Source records
/-- The bytes of a fragment's elements, absent and out-of-bounds ones zero; n bytes an element. -/
def spread (n : Nat) : List Bool → List Byte → List Byte
  | [], _ => []
  | true :: r, bs => bs.take n ++ spread n r (bs.drop n)
  | false :: r, bs => List.replicate n 0 ++ spread n r bs

/-- Ranges that become unspecified. -/
def State.forgetAll (s : State) (rs : List (Nat × Nat)) : State := rs.foldl (fun s r => s.forget r.1 r.2) s

/-- Bytes become specified. -/
def State.reveal (s : State) (rs : List (Nat × Nat)) : State :=
  { s with unspec := rs.foldl (fun u r => u.flatMap (cutRange r.1 r.2)) s.unspec }

/-- What lies in ranges and in none of others. -/
def cutAll (others rs : List (Nat × Nat)) : List (Nat × Nat) := others.foldl (fun l o => l.flatMap (cutRange o.1 o.2)) rs

/-- A read by the engine of a command whose destination is unspecified to others: it sees its own source as it stands (R270). -/
def State.ownRead {α : Type} (s : State) (own : List (Nat × Nat)) (f : State → State × α) : State × α :=
  if own = [] then f s else let r := f (s.reveal own); (r.1.forgetAll own, r.2)

/-- A fragment's source read: its elements' bytes. own is what the command has made unspecified. -/
def State.readFrag (s : State) (q : Runner) (p : Plan) (c : EngCmd) (own : List (Nat × Nat)) (mask : List Bool) (f : Frag) :
    State × Except EngStop (List Byte × List (Nat × Nat)) :=
  let a := (p.srcSide c).elem mask
  match s.ownRead own fun s => s.readRuns q p.src.space p.src.tile (f.runs p.src.esz a) with
  | (s, .ok r) => (s, .ok (spread p.src.esz ((List.range f.n).map fun k => (a (f.i + k) f.j).isSome) r.1, r.2))
  | (s, .error w) => (s, .error w)

/-- The elements of a fragment that the command writes: in bounds, and present unless absent ones are written as zero (R273). -/
def Plan.dstElem (p : Plan) (o : FmtE) (c : EngCmd) (mask : List Bool) (i j : Nat) : Option Int :=
  if p.src.compressed ∧ !zfBit o ∧ !mask.getD (j * p.src.boxw + i) false then none else (p.dstSide c).elem [] i j

/-- The places of a list of runs for every writer, or the first failure. -/
def State.placeRuns (s : State) (l : Layout) (runs : List (Int × Nat)) : List Runner → State × Except EngStop (List (Nat × List (Nat × Nat)))
  | [] => (s, .ok [])
  | q :: qs =>
    match s.placeAll q l.space l.tile .engineW (piecesOf runs) with
    | (s, .error w) => (s, .error w)
    | (s, .ok ps) =>
      match State.placeRuns s l runs qs with
      | (s, .ok r) => (s, .ok ((q.ctx, ps) :: r))
      | (s, .error w) => (s, .error w)

/-- Bytes written over a list of places, but for those of given ranges. -/
def State.writeOutside (s : State) (ctx : Nat) (shared : List (Nat × Nat)) : List (Nat × Nat) → List Byte → State
  | [], _ => s
  | (pa, n) :: r, bs =>
    let t := (cutAll shared [(pa, pa + n)]).foldl (fun s q => s.write ctx q.1 ((bs.drop (q.1 - pa)).take (q.2 - q.1))) s
    State.writeOutside t ctx shared r (bs.drop n)

/-- Bytes of a copy written; they stay unspecified until it completes (R270). -/
def State.putFrag (s : State) (core k : Nat) (shared : List (Nat × Nat)) (ws : List (Nat × List (Nat × Nat))) (bs : List Byte) : State :=
  let s := ws.foldl (fun s w => s.writeOutside w.1 shared w.2 bs) s
  let rs := ws.flatMap fun w => rangesOfPlaces w.2
  (s.forgetAll rs).modCopy core k fun e => { e with wrote := e.wrote ++ rs, frag := e.frag + 1 }
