-- ==== Sys2Proof/Machine/Exchange.lean ====
section
/-! DEFINITION. The lane-exchange instructions (R220 to R224). Sources are the lanes of the issue set. -/

namespace Sys2Proof.Machine

/-- The segment width W of a control field (R220). -/
def segWidth (o : FmtA) : Nat := 2 ^ (o.s3.extractLsb' 0 3).toNat
/-- The operation or kind of a control field (R220). -/
def xOp (o : FmtA) : Nat := (o.s3.extractLsb' 3 4).toNat
/-- The first lane of a lane's segment (R220). -/
def segOf (w l : Nat) : Nat := l - l % w
/-- The lanes of a set that lie in the segment of lane l, ascending. -/
def segLanes (m : Lanes) (w l : Nat) : List Nat := (lanesOf m).filter fun j => segOf w j = segOf w l

/-! ## Movement (R221) -/

/-- The source lanes of R221, from W, l and d. -/
def srcShf (w l d : Nat) : Nat := segOf w l + d % w
@[inherit_doc srcShf] def srcBfly (w l d : Nat) : Nat := segOf w l + (l ^^^ d) % w
@[inherit_doc srcShf] def srcUp (w l d : Nat) : Nat := if d ≤ l % w then l - d else l
@[inherit_doc srcShf] def srcDn (w l d : Nat) : Nat := if l % w + d < w then l + d else l

/-- A movement: lane l takes its source lane's value where that lane supplies, else its own (R220, R221). -/
def moveSyl (h : Hdr) (o : FmtA) (s : State) (j : Env → Lanes → Nat → Nat) : Out :=
  vSyl h s fun e m =>
    .eff (e.setVs o.d m fun l => if m.getLsbD (j e m l) then e.src o.s1 (j e m l) else e.src o.s1 l)

/-- The distance or index operand of lane l (R221). -/
def Env.dist (e : Env) (o : FmtA) (l : Nat) : Nat := (modify false 32 o.m2 (e.src o.s2 l)).toNat

/-- XSHF, R221. -/
def execXshf (h : Hdr) (o : FmtA) (s : State) : Out := moveSyl h o s fun e _ l => srcShf (segWidth o) l (e.dist o l)
/-- XBFLY, R221. -/
def execXbfly (h : Hdr) (o : FmtA) (s : State) : Out := moveSyl h o s fun e _ l => srcBfly (segWidth o) l (e.dist o l)
/-- XUP, R221. -/
def execXup (h : Hdr) (o : FmtA) (s : State) : Out := moveSyl h o s fun e _ l => srcUp (segWidth o) l (e.dist o l)
/-- XDN, R221. -/
def execXdn (h : Hdr) (o : FmtA) (s : State) : Out := moveSyl h o s fun e _ l => srcDn (segWidth o) l (e.dist o l)
/-- XBCAST, R221. -/
def execXbcast (h : Hdr) (o : FmtA) (s : State) : Out := moveSyl h o s fun _ m l => (segLanes m (segWidth o) l).headD l

/-! ## Reductions and scans (R222) -/

/-- The sum of two elements of a format, rounded to nearest even. -/
def Fmt.sum (f : Fmt) (a b : Nat) : Nat := f.round .rne ((f.value a).add .rne (f.value b))

/-- The combination of two elements of w bits under an operation code; f is the form of fadd (R222). -/
def xCombine (op w : Nat) (f : Fmt) (a b : Nat) : Nat :=
  match op with
  | 0 => opAdd w a b
  | 1 => opMin w a b
  | 2 => opMax w a b
  | 3 => min a b
  | 4 => max a b
  | 5 => a &&& b
  | 6 => a ||| b
  | 7 => a ^^^ b
  | _ => f.sum a b

/-- The identity of an operation (R222). -/
def xIdentity (op w : Nat) : Nat :=
  match op with
  | 1 => 2 ^ (w - 1) - 1
  | 2 => 2 ^ (w - 1)
  | 3 => 2 ^ w - 1
  | 5 => 2 ^ w - 1
  | 8 => 2 ^ (w - 1)
  | _ => 0

/-- Two nodes of the reduction tree: an absent one contributes nothing (R222). -/
def treeNode (f : Nat → Nat → Nat) : Option Nat → Option Nat → Option Nat
  | some a, some b => some (f a b)
  | some a, none => some a
  | none, b => b

/-- One level of the reduction tree: neighbours combined. -/
def treeLevel (f : Nat → Nat → Nat) : List (Option Nat) → List (Option Nat)
  | a :: b :: r => treeNode f a b :: treeLevel f r
  | l => l

/-- The reduction tree of 2^g nodes (R222). See log entry 27. -/
def treeFold (f : Nat → Nat → Nat) : Nat → List (Option Nat) → Option Nat
  | 0, l => l.headD none
  | g + 1, l => treeFold f g (treeLevel f l)

/-- A serial accumulation; a value alone stands as it is (R222; log entry 27). -/
def serial (f : Nat → Nat → Nat) : List Nat → Option Nat
  | [] => none
  | a :: r => some (r.foldl f a)

/-- The element width of a reduction (R222). -/
def xWidth (o : FmtA) : Nat := if (xOp o) = 8 then formWidth o.ew else ewWidth o.ew

/-- The elements of lane j's source, its modifier applied. -/
def Env.xelem (e : Env) (o : FmtA) (i j : Nat) : Nat := elem (xWidth o) (modify ((xOp o) = 8) (xWidth o) o.m1 (e.src o.s1 j)) i

/-- XRED, R222. -/
def execXred (h : Hdr) (o : FmtA) (s : State) : Out :=
  vSyl h s fun e m =>
    let w := (xWidth o)
    .eff (e.setVs o.d m fun l =>
      pack w ((List.range (32 / w)).map fun i =>
        let nodes := (List.range (segWidth o)).map fun k =>
          let j := segOf (segWidth o) l + k
          if m.getLsbD j then some (e.xelem o i j) else none
        (treeFold (xCombine (xOp o) w (formFmt o.ew)) (o.s3.extractLsb' 0 3).toNat nodes).getD 0))

/-- XSCAN, R222. -/
def execXscan (h : Hdr) (o : FmtA) (s : State) : Out :=
  vSyl h s fun e m =>
    let w := (xWidth o)
    .eff (e.setVs o.d m fun l =>
      pack w ((List.range (32 / w)).map fun i =>
        let before := (segLanes m (segWidth o) l).filter fun j => if o.s3.getLsbD 7 then decide (j < l) else decide (j ≤ l)
        (serial (xCombine (xOp o) w (formFmt o.ew)) (before.map (e.xelem o i))).getD (xIdentity (xOp o) w)))

/-! ## Ballots and votes -/

/-- XBALLOT, R223. -/
def execXballot (h : Hdr) (o : FmtA) (s : State) : Out :=
  vSyl h s fun e m =>
    let mask := m &&& e.pred (Spec.idx o.s1).toNat
    .eff ((lanesOf m).flatMap fun l => (List.range 4).map fun k => e.setV (o.d.toNat + k) l (mask.extractLsb' (32 * k) 32))

/-- The vote of a segment's lanes, by kind (R224). -/
def voteOf (kind : Nat) (l : List Bool) : Bool :=
  match kind with
  | 0 => l.any id
  | 1 => l.all id
  | _ => l.all id || l.all not

/-- XVOTE, R224. -/
def execXvote (h : Hdr) (o : FmtA) (s : State) : Out :=
  vSyl h s fun e m =>
    let p := e.pred (Spec.idx o.s1).toNat
    .eff [e.setPs (Spec.idx o.d).toNat m fun l => voteOf (xOp o) ((segLanes m (segWidth o) l).map fun j => p.getLsbD j)]

end Sys2Proof.Machine
end

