/-- MIGRATE_RECHECK: 200 µs after nothing could be moved, the core is examined again (R113). -/
def execMigrateRecheck (core : Nat) (s : State) : Out :=
  match (s.core core).recheckAt with
  | some t => .next (if t ≤ s.now then s.modCore core fun c => { c with recheckAt := none } else s)
  | none => .next s

end Sys2Proof.Machine
end

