-- ==== Sys2Proof/Machine/Dispatch.lean ====
section
/-! DEFINITION. One arm per row of the opcode table: the meaning of each instruction. -/

namespace Sys2Proof.Machine
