/-- R386, R388, R425, R426: RESET leaves the machine as State.reset has it but for the firmware's flash and the host's memory (that the
host keeps its memory and that device memory then reads as unspecified is the model's choice, log entry 45). When training is complete
and begun work has drained the device is in full service, PHASE 2, without die 2 if that failed, or in PHASE 3 if die 0 or die 1 failed (its
clock there is the model's choice, log entries 18 and 71); a peer link comes up. A lost packet suspends the copy that lost it, which its
context reports once, takes the peer links of its neighbour down, and is DIE_UNAVAILABLE for a load, a store, an atomic, a tile row or a
ray that crossed a bridge (which links a module number names is the model's choice, log entry 56); a failed host link is marked down and
stops only what uses it (what becomes of that is the model's choice, log entry 11). -/
def Obligations.ResetAndLinkEvents : Prop := ∀ (s : State),
  exec .reset s = .next { State.reset with
    agenda := s.agenda, turn := s.turn, steps := s.steps, mem := s.mem.filter fun c => decide (region c.1 = .host),
    unspec := [(0, 0x6000000000), (0x8000000000, 0x8060000000)],
    host := { HostIf.reset with phase := if s.fw.flashValid then 1 else 3 }, fw := { Firmware.reset with flash := s.fw.flash, flashValid := s.fw.flashValid } } ∧
  (∀ failed : BitVec 3, s.host.phase = 1 → s.workDrained = true → exec (.trainingComplete failed) s = .next (s.enterService failed) ∧
    (s.enterService failed).host.phase = (if failed.getLsbD 0 || failed.getLsbD 1 then 3 else 2) ∧
    (failed.getLsbD 2 = true → ((s.enterService failed).die 2).inService = false)) ∧
  (∀ link, s.host.phase = 2 → link < 12 → exec (.peerLinkUp link) s =
    .next { s with fw := { s.fw with peersUp := s.fw.peersUp ||| ((1 : BitVec 12) <<< link) } }) ∧
  (∀ core k e p, (s.core core).copies[k]? = some e → e.plan = some p → e.phase ≠ .suspended →
    let det := mkDet (e.cmd.kctx * 256) none e.resume
    (p.remote = none →
      (s.reported core 0x2C e.cmd = false → exec (.bridgeLinkFault core (.copy k)) s = .next (s.copyFails core k e 0x2C 0 0 det)) ∧
      (s.reported core 0x2C e.cmd = true → exec (.bridgeLinkFault core (.copy k)) s =
        .next (s.modCopy core k fun e => { e with phase := .suspended, cause := 0x2C }))) ∧
    (∀ m, p.remote = some m →
      let down := (linksTo m).foldl (fun v l => v ||| (1 : BitVec 12) <<< l) 0
      let t := { s with fw := { s.fw with peersUp := s.fw.peersUp &&& ~~~down } }
      t.reported core 0x2D e.cmd = false → exec (.peerLinkFault core k) s = .next (t.copyFails core k e 0x2D 0 0 det))) ∧
  (∀ core k f pa d, (s.core core).fabric[k]? = some f → f.e.kind.pa? = some pa → execDie pa = some d → d ≠ dieOf core →
    exec (.bridgeLinkFault core (.access k)) s = .next (s.loseAccess core k f)) ∧
  (∀ b w k pa va lane x d, s.block? b = some x → execDie pa = some d → d ≠ dieOf x.core →
    exec (.bridgeLinkFault x.core (.load b w k pa va lane)) s = .next (s.modWave b w fun y =>
      { y with outs := y.outs.mapIdx fun i o => if i = k then { o with bad := o.bad ++ [⟨0x23, pa, va, lane, 0, d⟩] } else o })) ∧
  (∀ core row j, (s.core core).mat = some j → exec (.bridgeLinkFault core (.tile row)) s = .next (s.loseRow core row j)) ∧
  (∀ core k pa va c h o d, (s.core core).rays[k]? = some c → c.instr = .rayq h o → bridgeTo core pa = some d →
    exec (.bridgeLinkFault core (.ray k pa va)) s = ((s.dropRay core k).reserve c (-1)).renderStop c 0 (.die va d)) ∧
  (∃ t, exec .hostLinkFault s = .next t ∧ t.host.linkUp = false) ∧
  ((∀ e ∈ s.blocks, ∀ f ∈ e.2.waves, s.hostOpen e.1 f.1 e.2.core f.2 = false) →
    (∀ c ∈ s.cores, ∀ e ∈ c.2.copies, e.onHost = false) →
    exec .hostLinkFault s = .next { s with host := { s.host with linkUp := false } })
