/-! ## writeNum -/

@[simp] theorem State.writeNum_agenda (c pa n v : Nat) : (s.writeNum c pa n v).agenda = s.agenda := rfl
@[simp] theorem State.writeNum_turn (c pa n v : Nat) : (s.writeNum c pa n v).turn = s.turn := rfl
@[simp] theorem State.writeNum_steps (c pa n v : Nat) : (s.writeNum c pa n v).steps = s.steps := rfl
@[simp] theorem State.writeNum_partner (c pa n v : Nat) : (s.writeNum c pa n v).partner = s.partner := rfl
@[simp] theorem State.writeNum_cur (c pa n v : Nat) : (s.writeNum c pa n v).cur = s.cur := rfl
@[simp] theorem State.writeNum_time (c pa n v : Nat) : (s.writeNum c pa n v).time = s.time := rfl
@[simp] theorem State.writeNum_host (c pa n v : Nat) : (s.writeNum c pa n v).host = s.host := rfl
@[simp] theorem State.writeNum_disp (c pa n v : Nat) : (s.writeNum c pa n v).disp = s.disp := rfl
@[simp] theorem State.writeNum_power (c pa n v : Nat) : (s.writeNum c pa n v).power = s.power := rfl
@[simp] theorem State.writeNum_fw (c pa n v : Nat) : (s.writeNum c pa n v).fw = s.fw := rfl
@[simp] theorem State.writeNum_blocks (c pa n v : Nat) : (s.writeNum c pa n v).blocks = s.blocks := rfl
@[simp] theorem State.writeNum_cores (c pa n v : Nat) : (s.writeNum c pa n v).cores = s.cores := rfl
@[simp] theorem State.writeNum_clusters (c pa n v : Nat) : (s.writeNum c pa n v).clusters = s.clusters := rfl
@[simp] theorem State.writeNum_dies (c pa n v : Nat) : (s.writeNum c pa n v).dies = s.dies := rfl
@[simp] theorem State.writeNum_memErr (c pa n v : Nat) : (s.writeNum c pa n v).memErr = s.memErr := rfl
@[simp] theorem State.writeNum_sramErr (c pa n v : Nat) : (s.writeNum c pa n v).sramErr = s.sramErr := rfl
@[simp] theorem State.writeNum_locked (c pa n v : Nat) : (s.writeNum c pa n v).locked = s.locked := rfl
@[simp] theorem State.writeNum_ctxs (c pa n v : Nat) : (s.writeNum c pa n v).ctxs = s.ctxs := rfl
@[simp] theorem State.writeNum_updates (c pa n v : Nat) : (s.writeNum c pa n v).updates = s.updates := rfl
@[simp] theorem State.writeNum_timelines (c pa n v : Nat) : (s.writeNum c pa n v).timelines = s.timelines := rfl
@[simp] theorem State.writeNum_graphs (c pa n v : Nat) : (s.writeNum c pa n v).graphs = s.graphs := rfl
@[simp] theorem State.writeNum_replays (c pa n v : Nat) : (s.writeNum c pa n v).replays = s.replays := rfl
@[simp] theorem State.writeNum_launches (c pa n v : Nat) : (s.writeNum c pa n v).launches = s.launches := rfl
@[simp] theorem State.writeNum_images (c pa n v : Nat) : (s.writeNum c pa n v).images = s.images := rfl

• _Exercise_: Note every line above where the string "dieOf" shows up, and copy those lines.

• _Output of the task_:
  (∀ core k f pa d, (s.core core).fabric[k]? = some f → f.e.kind.pa? = some pa → execDie pa = some d → d ≠ dieOf core →
  (∀ b w k pa va lane x d, s.block? b = some x → execDie pa = some d → d ≠ dieOf x.core →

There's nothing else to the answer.